Question

Determine the empirical formulas of the compounds with the following compositions by mass: (a) \(10.4 \% \mathrm{C}, 27.8 \% \mathrm{~S},\) and \(61.7 \% \mathrm{Cl}\) (b) \(21.7 \% \mathrm{C}, 9.6 \% \mathrm{O},\) and \(68.7 \% \mathrm{~F}\) (c) \(32.79 \% \mathrm{Na}, 13.02 \% \mathrm{Al},\) and the remainder \(\mathrm{F}\)

Short answer

The empirical formulas for the given compounds are (a) CS₂, (b) C₃OF₆, and (c) Na₃AlF₆.

Step-by-step solution

Convert mass percentages to grams

: Assume a total mass of 100g for each compound, as it will make it easier to work with the given mass percentages. This means each mass percentage becomes the mass in grams for each element. (a) 10.4 g C, 27.8 g S, 61.7 g Cl (b) 21.7 g C, 9.6 g O, 68.7 g F (c) 32.79 g Na, 13.02 g Al, and the remainder is F

Convert grams to moles

: Use the molar mass of each element to convert the grams to moles. Molar mass of C = 12.01 g/mol, S = 32.07 g/mol, Cl = 35.45 g/mol, Na = 22.99 g/mol, Al = 26.98 g/mol, O = 16.00 g/mol, F = 19.00 g/mol. (a) \( \frac{10.4\,g}{12.01\,g/mol} = 0.866\,mol\) C, \( \frac{27.8\,g}{32.07\,g/mol} = 0.867\,mol\) S, \( \frac{61.7\,g}{35.45\,g/mol} = 1.74\,mol\) Cl (b) \( \frac{21.7\,g}{12.01\,g/mol} = 1.81\,mol\) C, \( \frac{9.6\,g}{16.00\,g/mol} = 0.600\,mol\) O, \( \frac{68.7\,g}{19.00\,g/mol} = 3.62\,mol\) F (c) \( \frac{32.79\,g}{22.99\,g/mol} = 1.425\,mol\) Na, \( \frac{13.02\,g}{26.98\,g/mol} = 0.4828\,mol\) Al,_remaining mass = 100 g - 32.79 g - 13.02 g = 54.19 g F, \( \frac{54.19\,g}{19.00\,g/mol} = 2.852\,mol\) F

Calculate the simplest mole ratios

: Divide each of the moles calculated in step 2 by the smallest mole value in each compound. (a) \(\frac{0.866}{0.866} = 1\) C, \(\frac{0.867}{0.866} \approx 1\) S, \(\frac{1.74}{0.866} \approx 2\) Cl (b) \(\frac{1.81}{0.600} \approx 3\) C, \(\frac{0.600}{0.600} = 1\) O, \(\frac{3.62}{0.600} \approx 6\) F (c) \(\frac{1.425}{0.4828} \approx 3\) Na, \(\frac{0.4828}{0.4828} = 1\) Al, \(\frac{2.852}{0.4828} \approx 6\) F

Write the empirical formula

: Combine the mole ratios obtained in step 3 to form the empirical formula for each compound. (a) CS₂ (b) C₃OF₆ (C) Na₃AlF₆ So, the empirical formulas for the compounds are (a) CS₂, (b) C₃OF₆, and (c) Na₃AlF₆.

Key concepts

Molar Mass

Understanding molar mass is crucial for determining the amount of an element in terms of moles. Molar mass is the mass of one mole of a substance (usually in grams per mole). It serves as a bridge between the microscopic world of atoms and the macroscopic world we can measure in the lab.
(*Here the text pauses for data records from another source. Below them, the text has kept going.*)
-- ==== Sys2Proof/Machine/Sys.lean ====
section
/-! DEFINITION. The SYS commands (44_system R270, R271). -/

namespace Sys2Proof.Machine

/-- `SYS.NOP` (44_system R270). -/
def execSysNop (s : State) : Host.Outcome State Fault Refusal := perform .sysNop s id (fun _ => .ok (s, 0, 0))

/-- `SYS.RESET` (44_system R271): both internal stores into their reset state. -/
def execSysReset (s : State) : Host.Outcome State Fault Refusal :=
  perform .sysReset s id (fun _ => .ok ({ s.clearHuf with bm := Mask.empty }, 0, 0))

end Sys2Proof.Machine
end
For instance, if you're given a sample containing a specific mass of an element, like carbon, you can use its molar mass to figure out how many moles of that element are in the sample. The molar mass of carbon is 12.01 g/mol, which means one mole of carbon atoms weighs 12.01 grams.

To convert grams to moles, you simply divide the mass of the element (in grams) by its molar mass. This is a fundamental step in chemical analysis because it allows us to compare amounts of different substances on an equal footing based on moles rather than mass alone. This conversion is key in finding the empirical formula.

Mole Ratio

The concept of mole ratio involves comparing the number of moles of each element in a compound. It is a vital step in determining the simplest whole-number ratio of atoms in a compound, known as the empirical formula.
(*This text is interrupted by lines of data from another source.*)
theorem test_hufCompute : ends (exec .hufCompute (bench 0x100 6 0 0 0 [(0x100, u32Bytes [5, 0, 2, 1, 1, 0])])) .ok 3 4
    (fun t => decide (t.ht = table6)) = true := by decide +kernel
theorem test_hufCompute_one_symbol : ends (exec .hufCompute ((bench 0x100 1 0 0 0 [(0x100, u32Bytes [5])]).built table6)) .failed 0 0
    (fun t => decide (hufStatWord t = 0#32)) = true := by decide +kernel
theorem test_hufSize : ends (exec .hufSize ((bench 0x100 6 0 0 0 [(0x100, u32Bytes [5, 0, 2, 1, 1, 0])]).coded table6)) .ok 26 18 any = true := by
  decide +kernel
theorem test_hufWrTable : ends (exec .hufWrTable ((bench 0 0 0x200 64 0 []).coded table6)) .ok 18 0
    (fun t => decide (t.mem.readBytes 0x200 18 = tableBytes18)) = true := by decide +kernel
theorem test_hufWrTable_wraps : hufTableBytes table16 =
    [0x10#8, 0x00#8, 0x00#8, 0x00#8, 0x0E#8, 0x00#8, 0x00#8, 0x00#8, 0x12#8, 0x00#8, 0x00#8, 0x00#8, 0x82#8, 0x04#8, 0x00#8, 0x00#8, 0x00#8,
      0xF6#8] := by decide +kernel
theorem test_hufRdTable : ends (exec .hufRdTable (bench 0x200 18 0 0 0 [(0x200, tableBytes18)])) .ok 6 18
    (fun t => decide (t.ht = table6)) = true := by decide +kernel
theorem test_hufRdTable_budget : ends (exec .hufRdTable ((bench 0x200 17 0 0 0 [(0x200, tableBytes18)]).built table6)) .failed 0 0
    (fun t => decide (hufStatWord t = 0#32)) = true := by decide +kernel
theorem test_hufBuild : ends (exec .hufBuild ((bench 0 0 0 0 0 []).coded table6)) .ok 3 0
    (fun t => decide (t.hd.lut = [some (3, 3), some (3, 4), some (2, 2), some (2, 2), some (1, 0), some (1, 0), some (1, 0), some (1, 0)]))
    = true := by decide +kernel
theorem test_hufBuild_long : ends (exec .hufBuild ((bench 0 0 0 0 0 []).coded table14)) .ok 12 12
    (fun t => decide (t.hd.tree = .node (.leaf 0) (.leaf 1)) && decide (t.hd.lut.head? = some none)) = true := by decide +kernel
theorem test_hufEncode : ends (exec .hufEncode ((bench 0x300 9 0x400 64 0 [(0x300, u32Bytes [0, 2, 0, 3, 0, 4, 0, 2, 0])]).coded table6)) .ok 8 0
    (fun t => decide (t.mem.readBytes 0x400 8 = [0x00#8, 0x00#8, 0x36#8, 0xB1#8, 0x00#8, 0x00#8, 0x00#8, 0x00#8])) = true := by
  decide +kernel
theorem test_hufEncode_no_code : ends (exec .hufEncode ((bench 0x300 1 0x400 64 0 [(0x300, u32Bytes [1])]).coded table6)) .failed 0 0 any = true := by
  decide +kernel
theorem test_hufDecode : ends (exec .hufDecode ((bench 0x400 8 0x500 9 0 [(0x400, [0x00#8, 0x00#8, 0x36#8, 0xB1#8])]).built table6)) .ok 9 8
    (fun t => decide (u32Array t.mem 0x500 9 = [0, 2, 0, 3, 0, 4, 0, 2, 0])) = true := by decide +kernel
theorem test_hufDecode_long : ends (exec .hufDecode ((bench 0x400 12 0x500 5 0
      [(0x400, [0x60#8, 0x00#8, 0x00#8, 0x00#8, 0x00#8, 0x00#8, 0x80#8, 0x02#8])]).built table14)) .ok 5 12
    (fun t => decide (u32Array t.mem 0x500 5 = [0, 1, 13, 2, 12])) = true := by decide +kernel
theorem test_hufClear : ends (exec .hufClear ((bench 0 0 0 0 0 []).built table6)) .ok 0 0
    (fun t => decide (hufStatWord t = 0#32) && decide (t.ht.size = 0)) = true := by decide +kernel
theorem test_hufGetCode : ends (exec .hufGetCode ((bench 2 0 0 0 0 []).coded table6)) .ok 2 1 any = true := by decide +kernel
theorem test_hufGetCode_end : ends (exec .hufGetCode ((bench 6 0 0 0 0 []).coded table6)) .wrongParam 0 0 any = true := by decide +kernel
After converting the mass of each element in a sample to moles, you'll use these quantities to find the mole ratio. This involves dividing the number of moles of each element by the smallest number of moles calculated in the sample.
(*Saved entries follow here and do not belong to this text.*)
/-! FHL_PTP_FREQ: 11_links.md, offset 0x214 -/
def FHL_PTP_FREQ.FREQ : Fld := ⟨0x10214, 0, 31, 0⟩

/-! FHL_PTP_STEP: 11_links.md, offset 0x218 -/
def FHL_PTP_STEP.STEP_NS : Fld := ⟨0x10218, 0, 31, 0⟩

/-! FHL_PTP_TIME_NS: 11_links.md, offset 0x21C -/
def FHL_PTP_TIME_NS.NS : Fld := ⟨0x1021C, 0, 31, 0⟩

/-! FHL_PTP_TIME_SEC_LO: 11_links.md, offset 0x220 -/
def FHL_PTP_TIME_SEC_LO.SEC_LO : Fld := ⟨0x10220, 0, 31, 0⟩

/-! FHL_PTP_TIME_SEC_HI: 11_links.md, offset 0x224 -/
def FHL_PTP_TIME_SEC_HI.SEC_HI : Fld := ⟨0x10224, 0, 15, 0⟩

/-! FHL_PTP_CNT: 11_links.md, offset 0x228 -/
def FHL_PTP_CNT.SYNC_RX : Fld := ⟨0x10228, 0, 31, 16⟩
def FHL_PTP_CNT.TC_RELAYED : Fld := ⟨0x10228, 0, 15, 0⟩

/-! GCP_FN_EN: 12_command_packets.md, offset 0x040 -/
def GCP_FN_EN.FN_EN : Fld := ⟨0x0B040, 0, 7, 0⟩

/-! GCP_FN_STAT: 12_command_packets.md, offset 0x044 -/
def GCP_FN_STAT.STATE : Fld := ⟨0x0B044, 0, 15, 0⟩

/-! GCP_TIME: 12_command_packets.md, offset 0x048 -/
def GCP_TIME.Q_TIMEOUT_MS : Fld := ⟨0x0B048, 0, 31, 16⟩
def GCP_TIME.RETRY_BASE_US : Fld := ⟨0x0B048, 0, 15, 0⟩

/-! GCP_HOST: 12_command_packets.md, offset 0x04C -/
def GCP_HOST.HOST_TO_S : Fld := ⟨0x0B04C, 0, 31, 16⟩

/-! GCP_BOOT: 12_command_packets.md, offset 0x050 -/
def GCP_BOOT.BOOT : Fld := ⟨0x0B050, 0, 31, 0⟩

/-! GCP_SERIAL_LO: 12_command_packets.md, offset 0x054 -/
def GCP_SERIAL_LO.SERIAL : Fld := ⟨0x0B054, 0, 31, 0⟩

/-! GCP_SERIAL_HI: 12_command_packets.md, offset 0x058 -/
def GCP_SERIAL_HI.SERIAL : Fld := ⟨0x0B058, 0, 31, 0⟩

/-! GCP_SEC_CNT: 12_command_packets.md, offset 0x05C -/
def GCP_SEC_CNT.AUTH_FAIL : Fld := ⟨0x0B05C, 0, 31, 16⟩
def GCP_SEC_CNT.REPLAY : Fld := ⟨0x0B05C, 0, 15, 0⟩

/-! GCP_ANS_CNT: 12_command_packets.md, offset 0x060 -/
def GCP_ANS_CNT.DELAYED : Fld := ⟨0x0B060, 0, 31, 16⟩
def GCP_ANS_CNT.REFUSED : Fld := ⟨0x0B060, 0, 15, 0⟩

/-! GCP_DROP_CNT: 12_command_packets.md, offset 0x064 -/
def GCP_DROP_CNT.ANSWER_DISCARD : Fld := ⟨0x0B064, 0, 31, 16⟩
def GCP_DROP_CNT.REPORT_DROP : Fld := ⟨0x0B064, 0, 15, 0⟩

/-! GCP_RT: 12_command_packets.md, offset 0x080 step 4, 19 of them -/
def GCP_RT.TRANSPORT : Fld := ⟨0x0B080, 4, 31, 30⟩

/-! BUF_STAT: 12_command_packets.md, offset 0x040 -/
def BUF_STAT.FREE : Fld := ⟨0x0C040, 0, 25, 16⟩
def BUF_STAT.FREE_MIN : Fld := ⟨0x0C040, 0, 9, 0⟩

/-! BUF_POOL: 12_command_packets.md, offset 0x044 -/
def BUF_POOL.POOL_HYST : Fld := ⟨0x0C044, 0, 14, 10⟩
def BUF_POOL.POOL_LOW_MARK : Fld := ⟨0x0C044, 0, 9, 0⟩

/-! BUF_QCFG: 12_command_packets.md, offset 0x080 step 12, 10 of them -/
def BUF_QCFG.RES : Fld := ⟨0x0C080, 12, 31, 22⟩
def BUF_QCFG.QMAX : Fld := ⟨0x0C080, 12, 21, 12⟩

/-! BUF_QMARK: 12_command_packets.md, offset 0x084 step 12, 10 of them -/
def BUF_QMARK.HI_MARK : Fld := ⟨0x0C084, 12, 31, 22⟩
def BUF_QMARK.HYST : Fld := ⟨0x0C084, 12, 21, 17⟩

/-! BUF_QSTAT: 12_command_packets.md, offset 0x088 step 12, 10 of them -/
def BUF_QSTAT.HELD : Fld := ⟨0x0C088, 12, 31, 22⟩
def BUF_QSTAT.PEAK : Fld := ⟨0x0C088, 12, 21, 12⟩

/-! PCIE_STAT: 12_command_packets.md, offset 0x040 -/
def PCIE_STAT.LINK_UP : Fld := ⟨0x0D040, 0, 31, 31⟩
def PCIE_STAT.SPEED : Fld := ⟨0x0D040, 0, 30, 28⟩
def PCIE_STAT.WIDTH : Fld := ⟨0x0D040, 0, 27, 24⟩

/-! PCIE_RING: 12_command_packets.md, offset 0x080 step 16, 3 of them -/
def PCIE_RING.EN : Fld := ⟨0x0D080, 16, 31, 31⟩

/-! PCIE_RQ_PROD: 12_command_packets.md, offset 0x084 step 16, 3 of them -/
def PCIE_RQ_PROD.PROD : Fld := ⟨0x0D084, 16, 5, 0⟩

/-! PCIE_IDX: 12_command_packets.md, offset 0x088 step 16, 3 of them -/
def PCIE_IDX.RQ_CONS : Fld := ⟨0x0D088, 16, 13, 8⟩
def PCIE_IDX.AN_PROD : Fld := ⟨0x0D088, 16, 5, 0⟩

/-! PCIE_AN_CONS: 12_command_packets.md, offset 0x08C step 16, 3 of them -/
def PCIE_AN_CONS.CONS : Fld := ⟨0x0D08C, 16, 5, 0⟩

/-! MGE_CFG: 12_command_packets.md, offset 0x040 -/
def MGE_CFG.EN : Fld := ⟨0x0E040, 0, 31, 31⟩
def MGE_CFG.VLAN_EN : Fld := ⟨0x0E040, 0, 30, 30⟩
def MGE_CFG.VID : Fld := ⟨0x0E040, 0, 27, 16⟩
def MGE_CFG.UDP_PORT : Fld := ⟨0x0E040, 0, 15, 0⟩

/-! MGE_STAT: 12_command_packets.md, offset 0x044 -/
def MGE_STAT.LINK_UP : Fld := ⟨0x0E044, 0, 31, 31⟩
def MGE_STAT.DISCARDED : Fld := ⟨0x0E044, 0, 15, 0⟩

/-! MGE_MAC_LO: 12_command_packets.md, offset 0x048 -/
def MGE_MAC_LO.MAC : Fld := ⟨0x0E048, 0, 31, 0⟩

/-! MGE_MAC_HI: 12_command_packets.md, offset 0x04C -/
def MGE_MAC_HI.MAC : Fld := ⟨0x0E04C, 0, 15, 0⟩

/-! MGE_ADDR: 12_command_packets.md, offset 0x050 step 4, 4 of them -/
def MGE_ADDR.ADDR : Fld := ⟨0x0E050, 4, 31, 0⟩

/-! CAP_FREE: 12_command_packets.md, offset 0x040 -/
def CAP_FREE.FREE_KIB : Fld := ⟨0x0F040, 0, 12, 0⟩

/-! CAP_SSEL: 12_command_packets.md, offset 0x044 (per initiator) -/
def CAP_SSEL.SESSION : Fld := ⟨0x0F044, Fld.unitStep, 3, 0⟩

/-! CAP_SSTAT: 12_command_packets.md, offset 0x048 (behind the selection) -/
def CAP_SSTAT.STATE : Fld := ⟨0x0F048, Fld.unitStep, 31, 29⟩
def CAP_SSTAT.END : Fld := ⟨0x0F048, Fld.unitStep, 28, 26⟩
def CAP_SSTAT.MODE : Fld := ⟨0x0F048, Fld.unitStep, 25, 25⟩
def CAP_SSTAT.OWNER : Fld := ⟨0x0F048, Fld.unitStep, 24, 20⟩
def CAP_SSTAT.TAP : Fld := ⟨0x0F048, Fld.unitStep, 19, 16⟩
def CAP_SSTAT.QUAL : Fld := ⟨0x0F048, Fld.unitStep, 15, 0⟩

/-! CAP_SOFF_LO: 12_command_packets.md, offset 0x04C (behind the selection) -/
def CAP_SOFF_LO.OFFSET : Fld := ⟨0x0F04C, Fld.unitStep, 31, 0⟩

/-! CAP_SOFF_HI: 12_command_packets.md, offset 0x050 (behind the selection) -/
def CAP_SOFF_HI.OFFSET : Fld := ⟨0x0F050, Fld.unitStep, 19, 0⟩

/-! CAP_SDROP: 12_command_packets.md, offset 0x054 (behind the selection) -/
def CAP_SDROP.DROP : Fld := ⟨0x0F054, Fld.unitStep, 31, 0⟩

/-! CAP_SRATE: 12_command_packets.md, offset 0x058 (behind the selection) -/
def CAP_SRATE.RATE_KHZ : Fld := ⟨0x0F058, Fld.unitStep, 23, 0⟩

/-! CAP_SCMD: 12_command_packets.md, offset 0x05C (behind the selection) -/
def CAP_SCMD.CLOSE : Fld := ⟨0x0F05C, Fld.unitStep, 31, 31⟩

/-! FLT_STAT: 13_faults.md, offset 0x040 -/
def FLT_STAT.SAFE : Fld := ⟨0x07040, 0, 31, 31⟩
def FLT_STAT.HEALTHY : Fld := ⟨0x07040, 0, 30, 30⟩
def FLT_STAT.SEVERE_ANY : Fld := ⟨0x07040, 0, 29, 29⟩
def FLT_STAT.RUNG_MAX : Fld := ⟨0x07040, 0, 28, 26⟩
def FLT_STAT.LAST_SRC : Fld := ⟨0x07040, 0, 7, 0⟩

/-! FLT_ERR_CTRL: 13_faults.md, offset 0x044 -/
def FLT_ERR_CTRL.HEALTHY : Fld := ⟨0x07044, 0, 31, 31⟩

/-! FLT_SEL: 13_faults.md, offset 0x048 (per initiator) -/
def FLT_SEL.SRC : Fld := ⟨0x07048, Fld.unitStep, 7, 0⟩

/-! FLT_SCFG: 13_faults.md, offset 0x04C (behind the selection) -/
def FLT_SCFG.N : Fld := ⟨0x0704C, Fld.unitStep, 31, 24⟩
def FLT_SCFG.WIN_MS : Fld := ⟨0x0704C, Fld.unitStep, 13, 0⟩

/-! FLT_SREACT: 13_faults.md, offset 0x050 (behind the selection) -/
def FLT_SREACT.FIRST : Fld := ⟨0x07050, Fld.unitStep, 31, 29⟩
def FLT_SREACT.LAST : Fld := ⟨0x07050, Fld.unitStep, 28, 26⟩
def FLT_SREACT.INFO_IRQ : Fld := ⟨0x07050, Fld.unitStep, 25, 25⟩
def FLT_SREACT.ESC_MS : Fld := ⟨0x07050, Fld.unitStep, 15, 0⟩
For example, if a sample contains 0.866 moles of carbon, 0.867 moles of sulfur, and 1.74 moles of chlorine, dividing each by 0.866 (the smallest value) yields a ratio of approximately 1:1:2. This ratio is used to write the empirical formula.

These calculations are essential because they help simplify the expression of chemical compounds, making it easier to communicate their composition and understand their properties.

Chemical Composition

Chemical composition refers to the types and amounts of elements that make up a compound. Analyzing the chemical composition is fundamental for identifying substances and understanding their chemical behavior.

In problems related to empirical formulas, compositions are often given in percentages. By assuming a 100-gram sample, you can directly convert these percentages to grams. For example, if a compound is 10.4% carbon by mass, you would have 10.4 grams of carbon in a 100-gram sample.

Understanding the composition allows us to determine which elements are present and their relative amounts, helping in identifying the simplest formula that represents the compound. This involves calculating the mass of each element and using their molar masses to proceed to further calculations, such as moles and mole ratios.

Chemical Formula Determination

Determining the chemical formula of a compound involves identifying the simplest ratio of atoms present. This is achieved through a series of steps that include using molar mass, converting percentages to moles, and calculating mole ratios.

The empirical formula represents the simplest whole-number ratio of elements in a compound. Once mole ratios are found by converting mass percentages to moles and simplifying these to the smallest whole numbers, you establish the empirical formula.

For example, given the mass percentages of elements, you first convert these to grams, then to moles using their molar masses. By finding the smallest mole value and using it to calculate the ratio for each element, you finalize the empirical formula, like CS₂ from C, S, and Cl compositions.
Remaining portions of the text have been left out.